Business Analysis is a ProcessPeople do! People may use technology to solve the problem, but people who understand the issues, make the decisions, and implement the solution ultimately solve the problem. Business analysis is the general term for how people analyze business problems to develop business solutions.

Business Analysis Is a Business Process, Not Just an IT Function

If your IT group is responsible for business analysis, you have a potential conflict of interest. The people who are involved with information Technology have a built-in bias toward using that technology to improve the business. They often are not aware of their bias and as a result tend to overlook potentially better, cheaper methods for solving business problems.

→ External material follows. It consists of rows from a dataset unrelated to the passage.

/-- The ring whose turn it is at the highest priority with work (R157): the one whose turn runs while it has work and has
fetched fewer than 8, else the next in number order. -/
def State.nextRing (s : State) : Option (Nat × Nat) :=
  match [3, 2, 1, 0].find? (fun p => !(s.ready p).isEmpty) with
  | none => none
  | some p =>
    let rs := s.ready p
    let t := vget s.rings.turn p
    if rs.contains t.1 && t.2 < 8 then some (p, t.1)
    else match rs.find? (fun n => t.1 < n) with
      | some n => some (p, n)
      | none => rs.head?.map (fun n => (p, n))

/-- The words of a fetched descriptor. -/
def descOf (ring : Fin 128) (index : BitVec 16) (bs : List (BitVec 8)) : Desc :=
  let w (k : Nat) : Nat := (wordAt bs k).toNat
  { ring := ring, index := index, tag := wordAt bs 1, due := BitVec.ofNat 64 (w 2 + w 3 * 2 ^ 32),
    lateExec := bitAt (w 0) 16, syncReq := bitAt (w 0) 17, fence := bitAt (w 0) 18, irq := bitAt (w 0) 19,
    payAddr := BitVec.ofNat 64 (w 12 + w 13 * 2 ^ 32), payLen := BitVec.ofNat 24 (w 14) }

/-- Reserved bits of the control words are 0: those of W0 and W14, and every bit of the operand words that spells no operand. -/
def reservedOk (bs : List (BitVec 8)) (c : HostCmd) : Bool :=
  let w (k : Nat) : Nat := (wordAt bs k).toNat
  w 0 / 2 ^ 20 == 0 && w 14 / 2 ^ 24 == 0 && (List.range 8).all (fun k => c.words.getD k 0 == w (4 + k))

/-- A descriptor that fails a check of Table 4.5 before it is accepted. -/
def fetchFails (s : State) (d : Desc) (status block opcode : Nat) : State := failCheck (outstand s d 3 0) d status block opcode

/-- The next part of a headless worker's payload is asked for (R543). -/
def fetchPayload (s : State) (d : Desc) (c : HostCmd) : State :=
  let n := min 256 (d.payLen.toNat - d.fetched.length)
  plaitNp s 0 { offset := d.payAddr.toNat + d.fetched.length, len := n, why := .payload d c } []

/-- Checks 2 to 5 of Table 4.5 on the 64 bytes of a descriptor (R159, R160), then acceptance; a REMOTE ring's payload is
fetched first. -/
def takeDesc (s : State) (ring : Fin 128) (index : BitVec 16) (bs : List (BitVec 8)) : State :=
  let d := descOf ring index bs
  let w0 := (wordAt bs 0).toNat
  let block := bits w0 8 8
  let opcode := bits w0 0 8
  if crc32c (bs.take 60) != wordAt bs 15 then logEvent (fetchFails s d stCrcControl block opcode) 0x0301 [ring.val, index.toNat]
  else
    match HostCmd.parse block opcode (fun k => (wordAt bs (4 + k)).toNat) with
    | none => logEvent (fetchFails s d 0x80 block opcode) 0x0304 [ring.val, index.toNat]
    | some c =>
      if !reservedOk bs c then fetchFails s d 0x81 block opcode
      else if (s.ringN ring).remote && d.payLen != 0 && readsPayload c && c.wf d && stateWf s d c
          && hostRange d.payAddr.toNat d.payLen.toNat then fetchPayload s d c
      else acceptHost d c s

/-- The descriptor at a ring's fetch index is fetched: from the module's memory (check 1, event 0x0302), or from the
manager's as one NP read of 64 bytes. A descriptor area in DRAM that is lowered is woken first (R61). -/
def fetchOne (s : State) (prio : Nat) (ring : Fin 128) : State :=
  let n := ring.val
  let r := s.ringN n
  let a := r.dbase.toNat + r.slot r.fetch * 64
  if !r.remote && inDram a && !s.isOn .mem then (if (s.domCtl .mem).dead then s else startWake s .mem .on)
  else
    let t := vget s.rings.turn prio
    let s := { s with rings.turn := vset s.rings.turn prio (n, if t.1 = n ∧ t.2 < 8 then t.2 + 1 else 1) }
    let s := s.modRing n (fun r => { r with fetch := r.fetch + 1 })
    if r.remote then plaitNp s 0 { offset := a, len := 64, why := .fetch ring r.fetch } []
    else
      let m := readMem s a 64
      match m.1 with
      | .inl _ =>
        logEvent (fetchFails m.2 { ring := ring, index := r.fetch } stMemUe 0 0) 0x0302 [n, r.fetch.toNat]
      | .inr bs => takeDesc m.2 ring r.fetch bs

/-- DESCRIPTOR_FETCH: descriptors whose FENCE has lifted are accepted, then the ring whose turn it is fetches one. -/
def execDescriptorFetch (s : State) : Host.Outcome State Fault Refusal :=
  let s := releaseAll s
  .next (match s.nextRing with
    | some (p, n) => if h : n < 128 then fetchOne s p ⟨n, h⟩ else s
    | none => s)

end Sys2Proof.Machine
end

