-- ==== Sys2Proof/Machine/Dispatch.lean ====
section
/-! DEFINITION. The dispatcher: one arm per command of the table of operations, each a direct call of its meaning. -/

namespace Sys2Proof.Machine
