/-- Accesses of a core to a worker's window, PLAIT_COPY and PLAIT_PING (R527 to R534, R549, Tables 14.7 and 14.13).
Clauses here rest on choices of the model, not on rules of the spec: log entries 181, 182, 183, 184, 185, 186, 187. -/
def Obligations.WindowsAreReached : Prop :=
  (∀ (s : State) (h : BitVec 2) (w : Fin 32) (o : BitVec 25) (z : BitVec 4) (a wr : Bool) (x : BitVec 64),
    s.isOn .host = false → exec (.windowAccess h w o z a wr x) s = .next s) ∧
  (∀ (s : State) (h : BitVec 2) (w : Fin 32) (o : BitVec 25) (z : BitVec 4) (a wr : Bool) (x : BitVec 64),
    s.isOn .host = true → s.role ≠ .manager ∨ w.val = 0 → exec (.windowAccess h w o z a wr x) s = .next (coreFault s h
      (BitVec.ofNat 36 (0xC0000000 + w.val * 0x2000000 + o.toNat)) wr 3)) ∧
  (∀ (s : State) (h : BitVec 2) (w : Fin 32) (o : BitVec 25) (z : BitVec 4) (a wr : Bool) (x : BitVec 64),
    s.isOn .host = true → s.role = .manager → w.val ≠ 0 → s.linkUp w = false →
    exec (.windowAccess h w o z a wr x) s = .next (bridgeFault s w o.toNat wr stWorkerUnreachable)) ∧
  (∀ (s : State) (h : BitVec 2) (w : Fin 32) (o : BitVec 25) (z : BitVec 4) (a wr : Bool) (x : BitVec 64),
    s.isOn .host = true → s.role = .manager → w.val ≠ 0 → s.linkUp w = true →
    windowSizeOk o.toNat z.toNat a = false →
    exec (.windowAccess h w o z a wr x) s = .next (bridgeFault s w o.toNat wr stSizeUnsupported)) ∧
  (∀ (s : State) (h : BitVec 2) (w : Fin 32) (o : BitVec 25) (z : BitVec 4) (a wr : Bool) (x : BitVec 64),
    s.isOn .host = true → s.role = .manager → w.val ≠ 0 → s.linkUp w = true →
    windowSizeOk o.toNat z.toNat a = true → reservedPage o.toNat = true →
    exec (.windowAccess h w o z a wr x) s = .next (bridgeFault s w o.toNat wr windowRange)) ∧
  (∀ (s : State) (h : BitVec 2) (w : Fin 32) (o : BitVec 25) (z : BitVec 4) (x : BitVec 64), s.isOn .host = true →
    s.role = .manager → w.val ≠ 0 → s.linkUp w = true → windowSizeOk o.toNat z.toNat false = true →
    reservedPage o.toNat = false → s.isOn .eth = true → regPage o.toNat = false ∨ z ≠ 8 →
    pageAttr s w (o.toNat / 65536) = 0 →
    exec (.windowAccess h w o z false false x) s = .next (plaitNp s w {
      ask := o.toNat, offset := o.toNat, len := z.toNat,
      why := .core h z.toNat false } []) ∧
    exec (.windowAccess h w o z false true x) s = .next (plaitPost (dropAhead s w o.toNat z.toNat) w o.toNat
      (bytesOf z.toNat x.toNat))) ∧
  (∀ (s : State) (h : BitVec 2) (w : Fin 32) (o : BitVec 25) (z : BitVec 4) (x : BitVec 64), s.isOn .host = true →
    s.role = .manager → w.val ≠ 0 → s.linkUp w = true → windowSizeOk o.toNat z.toNat false = true →
    reservedPage o.toNat = false → s.isOn .eth = true → regPage o.toNat = false ∨ z ≠ 8 →
    pageAttr s w (o.toNat / 65536) = 1 → exec (.windowAccess h w o z false true x) s = .next (plaitNp
      (dropAhead s w o.toNat z.toNat) w {
        ask := o.toNat, offset := o.toNat, len := z.toNat, write := true,
        why := .core h z.toNat true } (bytesOf z.toNat x.toNat))) ∧
  (∀ (s : State) (h : BitVec 2) (w : Fin 32) (o : BitVec 25) (z : BitVec 4) (x : BitVec 64), s.isOn .host = true →
    s.role = .manager → w.val ≠ 0 → s.linkUp w = true → windowSizeOk o.toNat z.toNat false = true →
    reservedPage o.toNat = false → s.isOn .eth = true → regPage o.toNat = false ∨ z ≠ 8 →
    pageAttr s w (o.toNat / 65536) = 4 → z = 1 → exec (.windowAccess h w o z false false x) s = .next (plaitNp s w
      { ask := o.toNat, swap := 3, offset := o.toNat ^^^ 3, len := 1, why := .core h 1 false } [])) ∧
  (∀ (s : State) (h : BitVec 2) (w : Fin 32) (o : BitVec 25) (z : BitVec 4) (x : BitVec 64), s.isOn .host = true →
    s.role = .manager → w.val ≠ 0 → s.linkUp w = true → windowSizeOk o.toNat z.toNat false = true →
    reservedPage o.toNat = false → s.isOn .eth = true → regPage o.toNat = false ∨ z ≠ 8 →
    pageAttr s w (o.toNat / 65536) = 2 → s.heldBlock w o.toNat = none →
    exec (.windowAccess h w o z false false x) s = .next (plaitNp s w {
      ask := o.toNat, offset := o.toNat / 64 * 64,
      len := 64, pref := true, why := .core h z.toNat false } [])) ∧
  (∀ (s : State) (h : BitVec 2) (w : Fin 32) (o : BitVec 25) (z : BitVec 4) (x : BitVec 64) (b : ReadAhead),
    s.isOn .host = true → s.role = .manager → w.val ≠ 0 → s.linkUp w = true →
    windowSizeOk o.toNat z.toNat false = true → reservedPage o.toNat = false → s.isOn .eth = true →
    regPage o.toNat = false ∨ z ≠ 8 → pageAttr s w (o.toNat / 65536) = 2 → s.heldBlock w o.toNat = some b →
    b.bytes.length = 64 → exec (.windowAccess h w o z false false x) s = .next { s with
      rdata := BitVec.ofNat 64 (ofBytes ((b.bytes.drop (o.toNat % 64)).take z.toNat)) }) ∧
  (∀ (s : State) (w : Fin 32) (b : BitVec 19), s.heldBlock w (b.toNat * 64) = none →
    exec (.prefetchBufferExpiry w b) s = .next s) ∧
  (∀ (s : State) (w : Fin 32) (b : BitVec 19) (x : ReadAhead), s.heldBlock w (b.toNat * 64) = some x →
    exec (.prefetchBufferExpiry w b) s = .next (dropAhead (s.reach (x.at_ + 10000)) w (x.block * 64) 64)) ∧
  (∀ (s : State) (d : Desc) (w : BitVec 5) (dir : BitVec 1) (o : BitVec 25) (c : HostCmd), c = .plaitCopy w dir o →
    Ready s d c = true → s.role ≠ .manager →
    exec (.plaitCopy d w dir o) s = .next (answered (taken s d c) d notManager 0 0 0)) ∧
  (∀ (s : State) (d : Desc) (w : BitVec 5) (dir : BitVec 1) (o : BitVec 25) (c : HostCmd), c = .plaitCopy w dir o →
    Ready s d c = true → s.role = .manager → 0x2000000 < o.toNat + d.payLen.toNat →
    exec (.plaitCopy d w dir o) s = .next (answered (taken s d c) d windowRange 0 0 0)) ∧
  (∀ (s : State) (d : Desc) (w : BitVec 5) (dir : BitVec 1) (o : BitVec 25) (c : HostCmd), c = .plaitCopy w dir o →
    Ready s d c = true → s.role = .manager → o.toNat + d.payLen.toNat ≤ 0x2000000 → s.linkUp w.toNat = false →
    exec (.plaitCopy d w dir o) s = .next (answered (taken s d c) d stWorkerUnreachable 0 0 0)) ∧
  (∀ (s : State) (d : Desc) (w : BitVec 5) (dir : BitVec 1) (o : BitVec 25) (c : HostCmd), c = .plaitCopy w dir o →
    Ready s d c = true → s.role = .manager → o.toNat + d.payLen.toNat ≤ 0x2000000 → s.linkUp w.toNat = true →
    d.payLen = 0 → exec (.plaitCopy d w dir o) s = .next (answered (taken s d c) d stOk 0 0 0)) ∧
  (∀ (s : State) (d : Desc) (w : BitVec 5) (dir : BitVec 1) (o : BitVec 25) (c : HostCmd), c = .plaitCopy w dir o →
    Ready s d c = true → s.role = .manager → o.toNat % 65536 + d.payLen.toNat ≤ 65536 → s.linkUp w.toNat = true →
    d.payLen ≠ 0 → d.payLen.toNat ≤ 256 → reservedPage o.toNat = false → regPage o.toNat = false →
    pageAttr s w.toNat (o.toNat / 65536) = 0 → s.copyOf d = none → ∃ (x : PCopy) (u : State),
      x = { act := actOf s d c, worker := w.toNat, len := d.payLen.toNat } ∧
      u = { taken s d c with plait.copies := s.plait.copies ++ [x] } ∧
      exec (.plaitCopy d w dir o) s = .next (copySend u x o.toNat 0 d.payLen.toNat (dir == 0))) ∧
  (∀ (s : State) (d : Desc) (n : Nat) (c : PCopy), s.copyOf d = some c → c.done + n < c.len →
    copyStep s d n = s.setCopy { c with done := c.done + n }) ∧
  (∀ (s : State) (d : Desc) (n : Nat) (c : PCopy), s.copyOf d = some c → c.len ≤ c.done + n →
    copyStep s d n = copyEnd s { c with done := c.done + n } stOk) ∧
  (∀ (s : State) (d : Desc) (w : BitVec 5), Ready s d (.plaitPing w) = true → s.role ≠ .manager →
    exec (.plaitPing d w) s = .next (answered (taken s d (.plaitPing w)) d notManager 0 0 0)) ∧
  (∀ (s : State) (d : Desc) (w : BitVec 5), Ready s d (.plaitPing w) = true → s.role = .manager →
    s.linkUp w.toNat = false →
    exec (.plaitPing d w) s = .next (answered (taken s d (.plaitPing w)) d stWorkerUnreachable 0 0 0)) ∧
  (∀ (s : State) (d : Desc) (w : BitVec 5), Ready s d (.plaitPing w) = true → s.role = .manager →
    s.linkUp w.toNat = true → exec (.plaitPing d w) s = .next (plaitNp (taken s d (.plaitPing w)) w.toNat
      { len := 4, why := .ping (actOf s d (.plaitPing w)) } [])) ∧
  (∀ (s : State) (w : Nat) (o : NpOut) (a : Act) (bs : List (BitVec 8)), o.why = .ping a → cplDone s w o bs = finish
    (s.modLink w (fun l => { l with rtt := BitVec.ofNat 16 (min 0xFFFF ((s.clk.ns - o.at_) / 100)) })) a 0
    (s.clk.ns - o.at_) (s.plink w).hops.toNat)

Let’s play a quick numbers game. The US Department of Labor Bureau of Labor Statistics tracks those tasked with performing business analysis in the IT sense as “Computer Systems Analysts”. This government agency reports 544,400 Computer Systems Analysts in the US in 2010 with a projected growth of 22%. That implies there should be 809,700 now (in 2012). The same source reports 718,800 “Management Analysts” (aka: Management Consultants – those tasked with performing business analysis from the business perspective). This category also had a projected growth of 22% giving us 1,069,900 currently (again, 2012).

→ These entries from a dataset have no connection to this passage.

-- ==== Sys2Proof/Laws/State.lean ====
section
/-! SUPPORT. What the entry of an array reads as after a change, and what each update of one register set leaves as it
was: every other part of the state, and every other entry. -/

namespace Sys2Proof

theorem vget_vset_same {α : Type} {n : Nat} [Inhabited α] (v : Vector α n) (i : Nat) (a : α) (h : i < n) :
    vget (vset v i a) i = a := by
  simp [vget, vset, List.getD, h]

theorem vget_vset_other {α : Type} {n : Nat} [Inhabited α] (v : Vector α n) (i j : Nat) (a : α) (h : i ≠ j) :
    vget (vset v i a) j = vget v j := by
  simp [vget, vset, List.getD, h]

/-- The entry that an update names, inside the array. -/
theorem vget_vmod_same {α : Type} {n : Nat} [Inhabited α] (v : Vector α n) (i : Nat) (f : α → α) (h : i < n) :
    vget (vmod v i f) i = f (vget v i) := vget_vset_same v i _ h

/-- Every other entry. -/
theorem vget_vmod_other {α : Type} {n : Nat} [Inhabited α] (v : Vector α n) (i j : Nat) (f : α → α) (h : i ≠ j) :
    vget (vmod v i f) j = vget v j := vget_vset_other v i j _ h

/-- Two updates of one entry are one. -/
theorem vmod_vmod {α : Type} {n : Nat} [Inhabited α] (v : Vector α n) (i : Nat) (f g : α → α) :
    vmod (vmod v i f) i g = vmod v i (fun x => g (f x)) := by
  by_cases h : i < n
  · unfold vmod
    rw [vget_vset_same v i _ h]
    simp [vset]
  · simp [vmod, vset, Vector.setIfInBounds, Array.setIfInBounds, h]

/-- Two updates that agree on the entry are one. -/
theorem vmod_congr {α : Type} {n : Nat} [Inhabited α] (v : Vector α n) (i : Nat) (f g : α → α)
    (h : f (vget v i) = g (vget v i)) : vmod v i f = vmod v i g := by
  simp only [vmod, h]

namespace Machine

theorem State.modRing_rings (s : State) (n : Nat) (f : Ring → Ring) :
    (s.modRing n f).rings = { s.rings with ring := vmod s.rings.ring n f } := rfl
@[simp] theorem State.modRing_clk (s : State) (n : Nat) (f : Ring → Ring) : (s.modRing n f).clk = s.clk := rfl
@[simp] theorem State.modRing_sys (s : State) (n : Nat) (f : Ring → Ring) : (s.modRing n f).sys = s.sys := rfl
@[simp] theorem State.modRing_adc (s : State) (n : Nat) (f : Ring → Ring) : (s.modRing n f).adc = s.adc := rfl
@[simp] theorem State.modRing_ecc (s : State) (n : Nat) (f : Ring → Ring) : (s.modRing n f).ecc = s.ecc := rfl
@[simp] theorem State.modRing_mem (s : State) (n : Nat) (f : Ring → Ring) : (s.modRing n f).mem = s.mem := rfl
@[simp] theorem State.modRing_nor (s : State) (n : Nat) (f : Ring → Ring) : (s.modRing n f).nor = s.nor := rfl
@[simp] theorem State.modRing_pwr (s : State) (n : Nat) (f : Ring → Ring) : (s.modRing n f).pwr = s.pwr := rfl
@[simp] theorem State.modRing_weave (s : State) (n : Nat) (f : Ring → Ring) : (s.modRing n f).weave = s.weave := rfl
@[simp] theorem State.modRing_cfg (s : State) (n : Nat) (f : Ring → Ring) : (s.modRing n f).cfg = s.cfg := rfl
@[simp] theorem State.modRing_bezel (s : State) (n : Nat) (f : Ring → Ring) : (s.modRing n f).bezel = s.bezel := rfl
@[simp] theorem State.modRing_loupe (s : State) (n : Nat) (f : Ring → Ring) : (s.modRing n f).loupe = s.loupe := rfl
@[simp] theorem State.modRing_hso (s : State) (n : Nat) (f : Ring → Ring) : (s.modRing n f).hso = s.hso := rfl
@[simp] theorem State.modRing_edge (s : State) (n : Nat) (f : Ring → Ring) : (s.modRing n f).edge = s.edge := rfl
@[simp] theorem State.modRing_led (s : State) (n : Nat) (f : Ring → Ring) : (s.modRing n f).led = s.led := rfl
@[simp] theorem State.modRing_mtx (s : State) (n : Nat) (f : Ring → Ring) : (s.modRing n f).mtx = s.mtx := rfl
@[simp] theorem State.modRing_fio (s : State) (n : Nat) (f : Ring → Ring) : (s.modRing n f).fio = s.fio := rfl
@[simp] theorem State.modRing_vlv (s : State) (n : Nat) (f : Ring → Ring) : (s.modRing n f).vlv = s.vlv := rfl
@[simp] theorem State.modRing_facet (s : State) (n : Nat) (f : Ring → Ring) : (s.modRing n f).facet = s.facet := rfl
@[simp] theorem State.modRing_can (s : State) (n : Nat) (f : Ring → Ring) : (s.modRing n f).can = s.can := rfl
@[simp] theorem State.modRing_net (s : State) (n : Nat) (f : Ring → Ring) : (s.modRing n f).net = s.net := rfl
@[simp] theorem State.modRing_eth (s : State) (n : Nat) (f : Ring → Ring) : (s.modRing n f).eth = s.eth := rfl
@[simp] theorem State.modRing_plait (s : State) (n : Nat) (f : Ring → Ring) : (s.modRing n f).plait = s.plait := rfl
@[simp] theorem State.modRing_acc (s : State) (n : Nat) (f : Ring → Ring) : (s.modRing n f).acc = s.acc := rfl
@[simp] theorem State.modRing_upd (s : State) (n : Nat) (f : Ring → Ring) : (s.modRing n f).upd = s.upd := rfl
@[simp] theorem State.modRing_rdata (s : State) (n : Nat) (f : Ring → Ring) : (s.modRing n f).rdata = s.rdata := rfl
@[simp] theorem State.modRing_out (s : State) (n : Nat) (f : Ring → Ring) : (s.modRing n f).out = s.out := rfl
@[simp] theorem State.modRing_free (s : State) (n : Nat) (f : Ring → Ring) : (s.modRing n f).free = s.free := rfl
@[simp] theorem State.modRing_pending (s : State) (n : Nat) (f : Ring → Ring) : (s.modRing n f).pending = s.pending := rfl

theorem State.modDom_pwr (s : State) (d : Dom) (f : DomCtl → DomCtl) :
    (s.modDom d f).pwr = { s.pwr with dom := vmod s.pwr.dom d.num f } := rfl
@[simp] theorem State.modDom_clk (s : State) (d : Dom) (f : DomCtl → DomCtl) : (s.modDom d f).clk = s.clk := rfl
@[simp] theorem State.modDom_sys (s : State) (d : Dom) (f : DomCtl → DomCtl) : (s.modDom d f).sys = s.sys := rfl
@[simp] theorem State.modDom_adc (s : State) (d : Dom) (f : DomCtl → DomCtl) : (s.modDom d f).adc = s.adc := rfl
@[simp] theorem State.modDom_ecc (s : State) (d : Dom) (f : DomCtl → DomCtl) : (s.modDom d f).ecc = s.ecc := rfl
@[simp] theorem State.modDom_mem (s : State) (d : Dom) (f : DomCtl → DomCtl) : (s.modDom d f).mem = s.mem := rfl
@[simp] theorem State.modDom_nor (s : State) (d : Dom) (f : DomCtl → DomCtl) : (s.modDom d f).nor = s.nor := rfl
@[simp] theorem State.modDom_weave (s : State) (d : Dom) (f : DomCtl → DomCtl) : (s.modDom d f).weave = s.weave := rfl
@[simp] theorem State.modDom_rings (s : State) (d : Dom) (f : DomCtl → DomCtl) : (s.modDom d f).rings = s.rings := rfl
@[simp] theorem State.modDom_cfg (s : State) (d : Dom) (f : DomCtl → DomCtl) : (s.modDom d f).cfg = s.cfg := rfl
@[simp] theorem State.modDom_bezel (s : State) (d : Dom) (f : DomCtl → DomCtl) : (s.modDom d f).bezel = s.bezel := rfl
@[simp] theorem State.modDom_loupe (s : State) (d : Dom) (f : DomCtl → DomCtl) : (s.modDom d f).loupe = s.loupe := rfl
@[simp] theorem State.modDom_hso (s : State) (d : Dom) (f : DomCtl → DomCtl) : (s.modDom d f).hso = s.hso := rfl
@[simp] theorem State.modDom_edge (s : State) (d : Dom) (f : DomCtl → DomCtl) : (s.modDom d f).edge = s.edge := rfl
@[simp] theorem State.modDom_led (s : State) (d : Dom) (f : DomCtl → DomCtl) : (s.modDom d f).led = s.led := rfl
@[simp] theorem State.modDom_mtx (s : State) (d : Dom) (f : DomCtl → DomCtl) : (s.modDom d f).mtx = s.mtx := rfl
@[simp] theorem State.modDom_fio (s : State) (d : Dom) (f : DomCtl → DomCtl) : (s.modDom d f).fio = s.fio := rfl
@[simp] theorem State.modDom_vlv (s : State) (d : Dom) (f : DomCtl → DomCtl) : (s.modDom d f).vlv = s.vlv := rfl
@[simp] theorem State.modDom_facet (s : State) (d : Dom) (f : DomCtl → DomCtl) : (s.modDom d f).facet = s.facet := rfl
@[simp] theorem State.modDom_can (s : State) (d : Dom) (f : DomCtl → DomCtl) : (s.modDom d f).can = s.can := rfl
@[simp] theorem State.modDom_net (s : State) (d : Dom) (f : DomCtl → DomCtl) : (s.modDom d f).net = s.net := rfl
@[simp] theorem State.modDom_eth (s : State) (d : Dom) (f : DomCtl → DomCtl) : (s.modDom d f).eth = s.eth := rfl
@[simp] theorem State.modDom_plait (s : State) (d : Dom) (f : DomCtl → DomCtl) : (s.modDom d f).plait = s.plait := rfl
@[simp] theorem State.modDom_acc (s : State) (d : Dom) (f : DomCtl → DomCtl) : (s.modDom d f).acc = s.acc := rfl
@[simp] theorem State.modDom_upd (s : State) (d : Dom) (f : DomCtl → DomCtl) : (s.modDom d f).upd = s.upd := rfl
@[simp] theorem State.modDom_rdata (s : State) (d : Dom) (f : DomCtl → DomCtl) : (s.modDom d f).rdata = s.rdata := rfl
@[simp] theorem State.modDom_out (s : State) (d : Dom) (f : DomCtl → DomCtl) : (s.modDom d f).out = s.out := rfl
@[simp] theorem State.modDom_free (s : State) (d : Dom) (f : DomCtl → DomCtl) : (s.modDom d f).free = s.free := rfl
@[simp] theorem State.modDom_pending (s : State) (d : Dom) (f : DomCtl → DomCtl) : (s.modDom d f).pending = s.pending := rfl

The duties described for these two professions are what the International Institute of Business Analysis (IIBA®) defines as those for which Business Analysts are responsible. That means about 1,788,700 people in the United States are doing “business analysis” work in 2012. Given an estimated workforce of 154,880,000, 1.1% of the overall workforce is involved in some form of business analysis.

The Question Remains

How well are those 1.1% prepared for their job? Lacking a statistical base, we can only rely on empirical evidence suggesting that the vast majority has no formal training in the discipline of Business Analysis. Business analysis has become a clearly defined profession with a significant number of powerful techniques to support it. Getting those within your organization who perform this critical function trained in business analysis could just be the best investment you can make to help your organization achieve its business objectives.